Picture of Jarvis Securities logo

JIM Jarvis Securities News Story

0.000.00%
gb flag iconLast trade - 00:00
FinancialsHighly SpeculativeMicro CapContrarian

REG - Jarvis Securities - Sale of Retail Brokerage & Strategic Direction

For best results when printing this announcement, please click on link below:
https://newsfile.refinitiv.com/getnewsfile/v1/story?guid=urn:newsml:reuters.com:20250415:nRSO1410Fa&default-theme=true

RNS Number : 1410F  Jarvis Securities plc  15 April 2025

The information communicated within this announcement is deemed to constitute
inside information as stipulated under the Market Abuse Regulations (EU) No.
596/2014 as it forms part of UK domestic law by virtue of the European Union
(Withdrawal) Act 2018 ("MAR"), and is disclosed in accordance with the
Company's obligations under Article 17 of MAR. Upon the publication of this
announcement, this inside information is now considered to be in the public
domain.

15 April 2025

Jarvis Securities plc

("Jarvis" or the "Company" and with its subsidiaries the "Group")

Conditional Sale of Execution-Only Brokerage Business

Strategic Direction Update

Jarvis Securities plc (AIM: JIM) is pleased to announce that its wholly owned
subsidiary, Jarvis Investment Management Limited ("JIML"), has today executed
a conditional sale agreement disposing of its retail execution-only brokerage
business to Interactive Investor Services Limited ("Interactive Investor") for
a consideration of up to £11,000,000 payable in cash ("Consideration") (the
"Transaction") (the "Agreement").

The Transaction will exclude a small number of out-of-scope customers, who
JIML will contact shortly to assist with the transfer to a provider of their
choice.

It is anticipated that, subject to the conditions set out below, completion of
the Transaction will occur by early-July 2025.

Following execution of the Agreement, the Directors of the Company are now
considering the strategic direction for the Group. After completion of the
Transaction, the Group will only comprise the Model 'B' clearing and
settlement service arrangements ("Model B Arrangements") within JIML.
Accordingly, the Group is beginning the process of terminating the Model B
Arrangements and closing down its other operations. This process is
anticipated to take approximately 15 months to complete.

As a consequence of the execution of the Agreement, JIML has agreed with the
FCA that it will not take on any new clients going forward.

Highlights

·    Sale of the majority of JIML's retail execution only brokerage
business

·    Total consideration of up to £11m

·    Model B clearing and settlement services to be wound up.

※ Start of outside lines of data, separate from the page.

-- ==== Sys2Proof/Machine/Flows.lean ====
section
/-! DEFINITION. Receive flows (chapter 06): matching, the ST 2022-7 merge, and the receivers of each
essence. -/

namespace Sys2Proof.Machine

/-! ### RTP -/

/-- An RTP packet: the offsets of its payload and of the payload's end in the frame, marker, payload type, sequence, timestamp
and SSRC. Header extensions and CSRC lists are passed over (R170). PRESUMED (unsafe, log 48). -/
structure Rtp where
  ok : Bool
  body : Nat
  stop : Nat
  marker : Bool
  pt : Nat
  seq : Nat
  ts : Nat
  ssrc : Nat

/-- The bytes of an RTP packet's payload. -/
def Rtp.payload (r : Rtp) (f : Bytes) : Bytes := slice f r.body (r.stop - r.body)

/-- Reads the RTP header at `o`, behind the UDP header that gives the packet's length. -/
def rtpOf (f : Bytes) (o : Nat) : Rtp :=
  let end_ := min f.length (o - 8 + rdB f (o - 4) 2)
  let stop := if bit (rdB f o 1) 5 then end_ - rdB f (end_ - 1) 1 else end_
  let b0 := rdB f o 1
  let b1 := rdB f (o + 1) 1
  let base := o + 12 + 4 * (b0 % 16)
  let body := if bit b0 4 then base + 4 + 4 * rdB f (base + 2) 2 else base
  ⟨decide (b0 / 64 = 2 ∧ body ≤ stop), body, stop, bit b1 7, b1 % 128, rdB f (o + 2) 2, rdB f (o + 4) 4,
    rdB f (o + 8) 4⟩

/-! ### The merge (R180, R181) -/

/-- The value congruent to `n` modulo 2^b nearest `h`, a tie going to the higher (R181); 0 for a negative one, which is
below every sequence accepted. DEDUCED (unsafe, log 50). -/
def extendSeq (b n h : Nat) : Nat :=
  let m := 2 ^ b
  let d := (n + (m - h % m)) % m
  if 2 * d ≤ m then h + d else h + d - m

/-- What the merge did with a packet (R180). -/
inductive Merged where
  | accept (x : Nat)
  | late
  | duplicate
  deriving DecidableEq, Repr

/-- Sequences in (lo, hi) that have a record. -/
def recordedIn (x : Flow) (lo hi : Nat) : Nat :=
  (x.recs.filter fun r => decide (lo < r.1 ∧ r.1 < hi)).length

/-- Raises L to `q`, counting the sequences never received (R180, Table 06.16). DESIGN CHOICE (unsafe, log 49). -/
def raiseLow (q : Nat) (x : Flow) : Flow :=
  if q ≤ x.low then x
  else
    let got := recordedIn x x.low (q + 1)
    { x with low := q, counts := cAdd x.counts 1 (q - x.low - got) }

/-- Keeps at most `cap` merge records: the oldest expires early, and the overrun is counted. -/
def trimRecs (cap : Nat) (x : Flow) : Flow :=
  if cap < x.recs.length then
    match x.recs with
    | r :: rest => { raiseLow r.1 x with recs := rest, counts := cAdd x.counts 6 1 }
    | [] => x
  else x

/-- Renews or adds a record, the oldest renewal first. -/
def renew (q t : Nat) (x : Flow) : Flow :=
  { x with recs := (x.recs.filter fun r => decide (r.1 ≠ q)) ++ [(q, t)] }

/-- Treats a packet of a flow, or of a pair, whose sequence field of `b` bits is `n` (R180, R181), with at
most `cap` merge records. A merge begins at extended sequence 2^32 + n, so that sequences below its first have one too. -/
def mergeStep (paired : Bool) (cap b n t : Nat) (x : Flow) : Flow × Merged :=
  match x.high with
  | none =>
    let q := n + 2 ^ 32
    let y := { x with high := some q, low := q - 1, lateRun := 0 }
    (if paired then renew q t y else { y with low := q }, .accept q)
  | some h =>
    let q := extendSeq b n h
    if h < q then
      let y := { x with high := some q, lateRun := 0 }
      if paired then (trimRecs cap (renew q t y), .accept q)
      else ({ y with low := q, counts := cAdd y.counts 1 (q - h - 1) }, .accept q)
    else if q ≤ x.low then
      if 15 ≤ x.lateRun then
        ({ x with high := none, low := 0, recs := [], lateRun := 0,
                  counts := cAdd (cAdd x.counts 3 1) 6 1 }, .late)
      else ({ x with lateRun := x.lateRun + 1, counts := cAdd x.counts 3 1 }, .late)
    else if x.recs.any fun r => decide (r.1 = q) then
      ({ renew q t x with lateRun := 0, counts := cAdd x.counts 2 1 }, .duplicate)
    else (trimRecs cap (renew q t { x with lateRun := 0 }), .accept q)

/-- Whether every sequence below `q` is accepted or at or below L (R175). -/
def gapFree (x : Flow) (q : Nat) : Bool := decide (q ≤ x.low + 1 + recordedIn x x.low q)

/-! ### Rasters of a receive flow (R174) -/

/-- Octets and pixels of a pixel group, by sample code. -/
def pixelGroup (c : Nat) : Nat × Nat :=
  match c with
  | 0 => (5, 2) | 1 => (6, 2) | 2 => (15, 4) | 3 => (9, 2) | 4 => (15, 4) | _ => (6, 1)

/-- Bits of a sample, by sample code. -/
def sampleDepth (c : Nat) : Nat := if c % 2 = 1 ∨ c = 5 then 12 else 10

/-- The samples a bit-packed byte sequence holds, in transport order. -/
def unpackSamples (d : Nat) (bs : Bytes) : List Nat :=
  (List.range (8 * bs.length / d)).map fun i => rdBits bs (d * i) d

/-- Packs samples of `d` bits, most significant first. -/
def packSamples (d : Nat) (xs : List Nat) : Bytes :=
  let n := xs.foldl (fun a x => a * 2 ^ d + x % 2 ^ d) 0
  be (d * xs.length / 8) n

/-- The samples of one pixel group of black, in transport order (Table 02.3, R213). -/
def blackGroup (f : Nat) : List Nat :=
  let twelve := decide (sampleDepth (sampleOf f) = 12)
  let lo := if twelve then 256 else 64
  let mid := if twelve then 2048 else 512
  if sampleOf f ≤ 1 then [mid, lo, mid, lo]
  else if sampleOf f = 4 then [mid, lo, mid, lo, lo, lo, mid, lo, mid, lo, lo, lo]
  else
    let px := (if colourOf f = 1 then [lo, lo, lo] else [mid, lo, mid]) ++
      (if sampleOf f = 5 then [lo] else [])
    (List.replicate (pixelGroup (sampleOf f)).2 px).flatten

/-- The samples of a whole line of black. -/
def blackRow (f : Nat) : List Nat :=
  (List.replicate (rasterWidth (rasterOf f) / (pixelGroup (sampleOf f)).2) (blackGroup f)).flatten

/-- The rate code of an RTP timestamp step at 90 kHz (R174). -/
def rateOfStep (d : Nat) : Nat :=
  if 3753 ≤ d ∧ d ≤ 3754 then 1 else if d = 3750 then 2 else if d = 3600 then 3 else if d = 3003 then 4
  else if d = 3000 then 5 else if d = 1800 then 6 else if d = 1501 ∨ d = 1502 then 7
  else if d = 1500 then 8 else if d = 900 then 9 else if d = 750 then 11 else if 750 < d ∧ d ≤ 751 then 10
  else 0

/-- The raster of a measured size, scan and rate. -/
def rasterOfSize (w h : Nat) (inter : Bool) (rate : Nat) : Nat :=
  if w = 720 ∧ h = 486 ∧ inter then 0x01
  else if w = 720 ∧ h = 576 ∧ inter then 0x02
  else if w = 1280 ∧ h = 720 ∧ ¬ inter then 0x10
  else if w = 1920 ∧ h = 1080 then (if ¬ inter then 0x22 else if rate ≤ 5 then 0x21 else 0x20)
  else if w = 3840 ∧ h = 2160 ∧ ¬ inter then 0x30
  else if w = 7680 ∧ h = 4320 ∧ ¬ inter then 0x40
  else 0

/-- The format measured over the frame or field that ends with a step of `d` (R174); 0 if none. It is interlaced or segmented
where it or the unit before it had the field bit. -/
def measuredFormat (x : Flow) (colour sampling d : Nat) : Nat :=
  let rate := rateOfStep d
  let inter := x.field || x.fieldOld
  let r := rasterOfSize x.width (if inter then 2 * x.rows else x.rows) inter rate
  if r = 0 ∨ rate = 0 then 0 else r * 256 + rate * 16 + colour * 8 + sampling

/-- The raster line of a row of a field (R174). -/
def rasterLineOf (r field row : Nat) : Nat :=
  match activeRanges r with
  | [a] => a.1 + row
  | [a, b] => if field = 0 then a.1 + row else b.1 + row
  | _ => 0

/-- Rows of a field of a raster. -/
def fieldRows (r field : Nat) : Nat :=
  match activeRanges r with
  | [a] => a.2 + 1 - a.1
  | [a, b] => if field = 0 then a.2 + 1 - a.1 else b.2 + 1 - b.1
  | _ => 0

/-- The line a part spells: the pixel groups received, black where they are missing, and whether all are
there. -/
def partLine (f : Nat) (p : LinePart) : List Nat × Bool :=
  let g := pixelGroup (sampleOf f)
  let n := rasterWidth (rasterOf f) / g.2
  let at_ (i : Nat) : Option Bytes :=
    (p.parts.find? fun x => decide (x.1 ≤ i * g.2 ∧ i * g.2 < x.1 + x.2.length / g.1 * g.2)).map fun x =>
      slice x.2 ((i * g.2 - x.1) / g.2 * g.1) g.1
  let groups := (List.range n).map at_
  (groups.flatMap fun o =>
      match o with
      | some b => unpackSamples (sampleDepth (sampleOf f)) b
      | none => blackGroup f,
    groups.all Option.isSome)

/-- A sample row data segment of an ST 2110-20 packet: length, field, row, pixel offset. -/
structure Srd where
  len : Nat
  field : Nat
  row : Nat
  off : Nat

/-- The sample row data headers of a packet from offset `o`, as many as the first argument at most (R174). -/
def srdHeaders : Nat → Bytes → Nat → List Srd
  | 0, _, _ => []
  | n + 1, f, o =>
    let l := rdB f o 2
    let r := rdB f (o + 2) 2
    let c := rdB f (o + 4) 2
    ⟨l, r / 32768, r % 32768, c % 32768⟩ :: (if bit c 15 then srdHeaders n f (o + 6) else [])

/-- The segments of a packet with their bytes. -/
def srdData (f : Bytes) : List Srd → Nat → List (Srd × Bytes)
  | [], _ => []
  | h :: t, o => (h, slice f o h.len) :: srdData f t (o + h.len)

/-- Whether timestamp `a` is later than `b`, modulo 2^32. -/
def tsLater (a b : Nat) : Bool :=
  let d := (a + 2 ^ 32 - b % 2 ^ 32) % 2 ^ 32
  decide (0 < d ∧ d < 2 ^ 31)

/-- Whether a packet at (ts, field, row) is later than a part. -/
def laterThan (ts field row : Nat) (p : LinePart) : Bool :=
  tsLater ts p.ts || (decide (ts = p.ts) && decide (p.field < field ∨ (p.field = field ∧ p.row < row)))

/-- The rows of a raster that a timestamp covers, in order: of an interlaced raster those of one field. -/
def unitRows (r field : Nat) : List (Nat × Nat) :=
  let rows (fl : Nat) : List (Nat × Nat) := (List.range (fieldRows r fl)).map fun n => (fl, n)
  if isInterlaced r then rows field else rows 0 ++ (if (activeRanges r).length = 2 then rows 1 else [])

/-- The rows between the latest place seen and a later one of which no packet came (R175): the rest of the frame or field it
lies in, and what precedes the new place in its own. DEDUCED (unsafe, log 177). -/
def missedRows (r : Nat) (front : Option (Nat × Nat × Nat)) (ts field row : Nat) : List (Nat × Nat × Nat) :=
  match front with
  | none => []
  | some (t0, f0, r0) =>
    let after (p : Nat × Nat) : Bool := decide (f0 < p.1 ∨ (p.1 = f0 ∧ r0 < p.2))
    let before (p : Nat × Nat) : Bool := decide (p.1 < field ∨ (p.1 = field ∧ p.2 < row))
    if ts = t0 then ((unitRows r field).filter fun p => after p && before p).map fun p => (ts, p)
    else if tsLater ts t0 then
      (((unitRows r f0).filter after).map fun p => (t0, p)) ++ ((unitRows r field).filter before).map fun p => (ts, p)
    else []

/-- Adds a segment to the lines under assembly; lines before it note the packet's sequence. -/
def addSegment (ts q : Nat) (h : Srd) (d : Bytes) (ls : List LinePart) : List LinePart :=
  let marked := ls.map fun p =>
    if laterThan ts h.field h.row p then
      { p with later := some (match p.later with | some l => min l q | none => q) }
    else p
  if marked.any fun p => decide (p.ts = ts ∧ p.field = h.field ∧ p.row = h.row) then
    updFirst (fun p => decide (p.ts = ts ∧ p.field = h.field ∧ p.row = h.row))
      (fun p => { p with parts := p.parts ++ [(h.off, d)] }) marked
  else marked ++ [⟨ts, h.field, h.row, [(h.off, d)], none⟩]

/-- A flow of raster `r` takes a segment: the rows that it passes over come under assembly too, empty (R175). -/
def takeSegment (r ts q : Nat) (h : Srd) (d : Bytes) (x : Flow) : Flow :=
  let gone := (missedRows r x.front ts h.field h.row).map fun p => (⟨p.1, p.2.1, p.2.2, [], some q⟩ : LinePart)
  let ahead := match x.front with
    | none => true
    | some (t0, f0, r0) => tsLater ts t0 || (decide (ts = t0) && decide (f0 < h.field ∨ (f0 = h.field ∧ r0 < h.row)))
  { x with
    lines := addSegment ts q h d (x.lines ++ gone)
    front := if ahead then some (ts, h.field, h.row) else x.front }
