/-- The bytes of a line, black where a cell is missing. -/
def partBytes (f : Nat) (p : CellPart) : Bytes :=
  let black := packLine f (blackRow f)
  ((List.range (lineCells f)).flatMap fun j =>
    match p.parts.find? fun c => decide (c.1 = 240 * j) with
    | some c => fit (min 240 (cellLineBytes f - 240 * j)) c.2
    | none => slice black (240 * j) 240).take (cellLineBytes f)

/-- Writes the complete lines of a receive stream, 0.90 µs after their last cell (R216). -/
def flushCells (stream : Nat) (s : State) : State :=
  match streamSource s.quire.active stream with
  | none => s
  | some slot =>
    let x := rxStream s stream
    let f := rxFormat s stream slot
    if lineCells f = 0 then setRx stream (fun y => { y with lines := [] }) s else
    let done := x.lines.filter (partComplete f x.pic.low)
    let s1 := setRx stream (fun y => { y with lines := y.lines.filter fun p => !partComplete f x.pic.low p }) s
    done.foldl (fun t p =>
      let xs := unpackSamples (sampleDepth (sampleOf f)) (partBytes f p)
      let done := now s + 900 * ticksPerNs
      if partWhole f p then writeLine slot p.line f done xs t
      else
        captureBad slot p.line (writeLine slot p.line f done xs
          (setRx stream (fun y => { y with counts := cAdd y.counts 5 1 }) t))) s1

/-- The lines between the latest begun and one that begins now, of which no cell has come, at most a frame of them (R216): `p`
cells a line, `base` the line's first sequence. DEDUCED (unsafe, log 193). -/
def skippedLines (r p : Nat) (front : Option Nat) (base frame line : Nat) : List CellPart :=
  match front with
  | none => []
  | some b =>
    let n := min (rasterActive r) ((base - b) / p) - 1
    let i := activeIndex r line
    ((List.range n).map fun j => n - j).map fun j =>
      let k := i + rasterActive r - j
      ⟨base - j * p, if j ≤ i then frame else (frame + 255) % 256, activeLine r (k % rasterActive r), [], true⟩

/-- Adds a picture cell of a format to the lines under assembly of a stream; a line before it notes that a later one has
begun, and lines before it without a cell stand among them (R216). DEDUCED (unsafe, log 193). -/
def addCell (f base frame line offset : Nat) (bs : Bytes) (x : RxStream) : RxStream :=
  let marked := x.lines.map fun p => if p.base < base then { p with later := true } else p
  let newest := x.front.all (· < base)
  let skipped := if newest ∧ 0 < lineCells f then skippedLines (rasterOf f) (lineCells f) x.front base frame line else []
  let one := fun p : CellPart => { p with parts := p.parts ++ [(offset, bs)] }
  if marked.any fun p => decide (p.base = base) then { x with lines := updFirst (fun p => decide (p.base = base)) one marked }
  else
    { x with
      lines := marked ++ skipped ++ [⟨base, frame, line, [(offset, bs)], x.front.any (base < ·)⟩]
      front := if newest then some base else x.front }

/-- The ANC packet that cells in sequence from a first to a last spell (R214). -/
def cellsAnc (cs : List AncCell) : AncPkt :=
  let bs := cs.flatMap fun c => c.bytes
  let pos := rd bs 0 1
  { line := (cs.map (·.line)).headD 0, hanc := !bit pos 0, stream := bits pos 3 1, link := bits pos 5 4
    words := (List.range (rd bs 2 2)).map fun i => rd bs (4 + 2 * i) 2 % 1024 }

/-- The cells from `seq` on, as far as they are held without a gap up to a last one. -/
def ancRun (cs : List AncCell) : Nat → Nat → Option (List AncCell)
  | 0, _ => none
  | n + 1, seq =>
    match cs.find? fun c => decide (c.seq = seq) with
    | some c => if c.last then some [c] else (ancRun cs n (seq + 1)).map (c :: ·)
    | none => none

/-- Takes an accepted ANC cell; a packet whose cells are all held is written (R28, R214). -/
def ancCellTake (stream slot : Nat) (c : AncCell) (s : State) : State :=
  let x := rxStream s stream
  let cs := keepLast 64 (x.ancCells ++ [c])
  let starts := cs.filter (·.first)
  match starts.findSome? fun f => (ancRun cs 64 f.seq).bind fun r => if r.contains c then some r else none with
  | some run =>
    let q := s.quire.active
    let s1 := setRx stream (fun y => { y with ancCells := cs.filter fun d => !run.contains d }) s
    let pkt := cellsAnc run
    if srcEnabled q slot ∧ 0 < srcAnc q slot then
      let k := ancFrame (srcSlot s slot) (rxFormat s stream slot) pkt.line
      setSrc slot (storeAnc (srcAnc q slot) k pkt) s1
    else s1
  | none => setRx stream (fun y => { y with ancCells := cs }) s

/-- Takes an accepted audio cell (R215): each sample waits for its instant plus link_offset; one already due
is discarded and counted. -/
def audioCellTake (stream : Nat) (item payload : Bytes) (n32 : Nat) (s : State) : State :=
  let count := rd item 3 1
  let off := if rd item 6 2 = 0 then 48 else rd item 6 2
  let nowN := now s * 48000 / ticksPerSec
  let n0 := extendSeq 32 n32 nowN
  let sample (j : Nat) : List Smp :=
    (List.range count).map fun c => (rdI payload (3 * (count * j + c)) 3, 0)
  let all := (List.range (payload.length / (3 * count))).map fun j => (n0 + j + off, sample j)
  let good := all.filter fun p => decide (now s * 48000 ≤ p.1 * ticksPerSec)
  let aud := (rxStream s stream).aud
  let aud' := { aud with audio := good.foldl (fun m p => mput m p.1 p.2) aud.audio }
  setRx stream (fun y => { y with aud := aud', counts := cAdd y.counts 3 (all.length - good.length) }) s

/-- Late copies of a stream in this second (R218): past 1,000 of them, EV0481. -/
def noteLate (stream : Nat) (s : State) : State :=
  let x := rxStream s stream
  let sec := now s / ticksPerSec
  let n := if x.lateSecond = sec then x.lateIn + 1 else 1
  let s1 := setRx stream (fun y => { y with lateIn := n, lateSecond := sec }) s
  if n = 1001 then
    raiseIn 5 481 stream n (fun u => (List.range 64).foldl (fun v l => fabReset l v) u) s1
  else s1

/-- The merge of a series (R217): 32-bit sequences, at most 4,096 records. -/
def cellMerge (seq t : Nat) (x : Flow) : Flow × Merged := mergeStep true 4096 32 seq t x

/-- A valid cell of a stream (R217): merged in its series, and if accepted handed on. The arrival difference of a copy
counts from the first arrival of its sequence (R218). -/
def cellTake (stream kind : Nat) (c : Bytes) (s : State) : State :=
  let x := rxStream s stream
  let seq := rd c 8 4
  let ser := if kind = 1 then x.pic else if kind = 3 then x.aud else x.anc
  let m := cellMerge seq (now s) ser
  let mine := if kind = 1 then 0 else if kind = 3 then 2 else 1
  let side := rd c 1 1 % 4
  let was := extendSeq 32 seq (ser.high.getD 0)
  let gap := match x.firsts.find? fun r => decide (r.1 = (mine, was)) with
    | some r => nsOf (now s - r.2)
    | none => 0
  let s1 := setRx stream (fun y =>
    if kind = 1 then { y with pic := m.1 } else if kind = 3 then { y with aud := m.1 }
    else { y with anc := m.1 }) s
  match m.2 with
  | .late => noteLate stream s1
  | .duplicate => setRx stream (fun y => { y with skew := max y.skew gap }) s1
  | .accept q =>
    let kept (y : RxStream) : List ((Nat × Nat) × Nat) := y.firsts.filter fun r =>
      let z := if r.1.1 = 0 then y.pic else if r.1.1 = 1 then y.anc else y.aud
      z.recs.any fun c => decide (c.1 = r.1.2)
    let s2 := setRx stream (fun y =>
      { y with
        counts := cAdd y.counts (if side = 1 then 1 else 0) 1
        firsts := kept y ++ [((mine, q), now s)] }) s1
    let n := rd c 0x0D 1
    let payload := slice c 16 n
    let flags := rd c 1 1
    if kind = 1 then
      let off := rd c 6 2
      let f := match streamSource s.quire.active stream with
        | some slot => rxFormat s stream slot
        | none => 0
      flushCells stream (setRx stream (addCell f (q - off / 240) (rd c 0x0C 1) (rd c 4 2) off payload) s2)
    else if kind = 2 then
      match streamSource s.quire.active stream with
      | some slot => ancCellTake stream slot ⟨q, bit flags 2, bit flags 3, rd c 4 2, payload⟩ s2
      | none => s2
    else if kind = 3 then
      match rxAudioItem s.quire.active stream with
      | some item => audioCellTake stream item payload (rd c 4 2 + 65536 * rd c 6 2) s2
      | none => s2
    else setRx stream (fun y => { y with fmt := rd payload 0 2 }) s2

/-- CELL_RECEIVE (R210): a cell of 256 bytes on an ACTIVE lane; `flagged` says its codeword could not be
corrected. A cell that is not valid is discarded and counted. -/
def execCellReceive (lane : Nat) (cell : Bytes) (flagged : Bool) (s : State) :
    Host.Outcome State Fault Refusal :=
  .next
    (if (fabLane s lane).state ≠ 5 ∨ 64 ≤ lane then s
     else
       let kind := rd cell 0 1
       let stream := rd cell 2 2
       let q := s.quire.active
       let known := if kind = 3 then (rxAudioItem q stream).isSome else (streamSource q stream).isSome
       if flagged ∨ cell.length ≠ 256 ∨ cellCrc cell ≠ rd cell 14 2 ∨ ¬ (1 ≤ kind ∧ kind ≤ 4) ∨ ¬ known then
         fabCount lane 4 1 (fabCount lane 3 1 s)
       else
         cellTake stream kind cell
           (setFab lane (fun x => { x with streams := mput x.streams stream (now s) }) (fabCount lane 3 1 s)))

/-- FABRIC_MERGE_AGEING (R216, R217): the end of a 1 µs cycle; records not renewed within 16 µs expire, and
lines that this completes are written. -/
def execFabricMergeAgeing (s : State) : Host.Outcome State Fault Refusal :=
  .next
    ((s.fabric.rx.map (·.1)).foldl (fun t n =>
      let age := ageRecs (16 * ticksPerUs) (now s)
      flushCells n (setRx n (fun x =>
        { x with pic := age x.pic, anc := age x.anc, aud := age x.aud }) t)) s)

/-- The side bits of the cells this device sends. -/
def cellSide (s : State) : Nat := if isTwin s then s.boot.side else 2

/-- Sends a cell, four data blocks (R199), on every lane, or the first ACTIVE lane of every bond, of a list. DESIGN CHOICE
(unsafe, log 54). -/
def sendCell (lanes : List Nat) (cell : Bytes) (s : State) : State :=
  lanes.foldl (fun t l =>
    match (bondLanes t.quire.active l).find? fun i => decide ((fabLane t i).state = 5) with
    | some i => bondSend i (dataBlocks cell) (emit (.cell i cell) (fabCount i 5 1 t))
    | none => t) s

/-- The destination whose lines a transmit stream now carries: bound, enabled and not withheld (R213, R470). -/
def sendingStream (s : State) (stream : Nat) : Option Nat :=
  match streamDest s.quire.active stream with
  | some d => if dstEnabled (inForce s d) d ∧ ¬ withholds s d then some d else none
  | none => none

/-- PICTURE_CELL_SEND (R212, R213, R216): cell `j` of raster line `line` of frame `k`. -/
def execPictureCellSend (stream k line j : Nat) (s : State) : Host.Outcome State Fault Refusal :=
  .next
    (match sendingStream s stream with
     | none => s
     | some d =>
       let f := dstFormat (inForce s d) d
       let p := lineCells f
       if ¬ isActive (rasterOf f) line ∨ p ≤ j then s
       else
         let r := lineRead s d k line
         let bs := slice (packLine f (if r.black then blackRow f else r.data)) (240 * j) 240
         let seq := k * (p * rasterActive (rasterOf f)) + activeIndex (rasterOf f) line * p + j
         let flags := cellSide s + 4 * b2n (decide (j = 0)) + 8 * b2n (decide (j + 1 = p))
         sendCell (txLanes (inForce s d) 1 stream)
           (mkCell 1 flags stream line (240 * j) (seq % 2 ^ 32) (k % 256) bs) s)

/-- The bytes of an ANC packet in its cells (R214). -/
def ancStream (p : AncPkt) : Bytes :=
  le 1 (b2n (!p.hanc) + 2 * (p.stream % 8) + 16 * (p.link % 4)) ++ zeros 1 ++ le 2 p.words.length ++
    p.words.flatMap (fun w => le 2 (w % 1024))

/-- Sends the cells of an ANC packet, each taking one of the stream's continuous count. -/
def sendAnc (lanes : List Nat) (stream k : Nat) (p : AncPkt) (s : State) : State :=
  let bs := ancStream p
  let n := cdiv bs.length 240
  (List.range n).foldl (fun t i =>
    let flags := cellSide t + 4 * b2n (decide (i = 0)) + 8 * b2n (decide (i + 1 = n))
    let seq := (txStream t stream).ancSeq
    let word := if i = 0 then 0 else 120 * i - 2
    sendCell lanes (mkCell 2 flags stream p.line word seq (k % 256) (slice bs (240 * i) 240))
      (setTx stream (fun x => { x with ancSeq := (x.ancSeq + 1) % 2 ^ 32 }) t)) s

/-- The ANC packets a stream carries on a line: those of the source shown. -/
def streamAnc (s : State) (d k line : Nat) : List AncPkt :=
  (destAnc s d (dstSlot s d).shown k).filter fun p => decide (p.line = line)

Andrew Grant, Managing Director of Jarvis commented:

"We believe this transaction represents the best outcome for the Group and its
clients given the position of Jarvis Investment Management at this time and
its future viability"

Details of the Transaction

As set out above, JIML has conditionally agreed to the sale of its retail
business to Interactive Investor for a potential consideration of
£11,000,000. Within this part of its business, JIML acts as an execution-only
broker for retail clients in the United Kingdom through a range of dealing
accounts such as the "X-O" and "Sharedeal Active" brands (the "Execution Only
Business"). The Assets Under Administration ("AUA") for the Execution Only
Business as at 14 April 2025 was approximately £1.265bn (unaudited).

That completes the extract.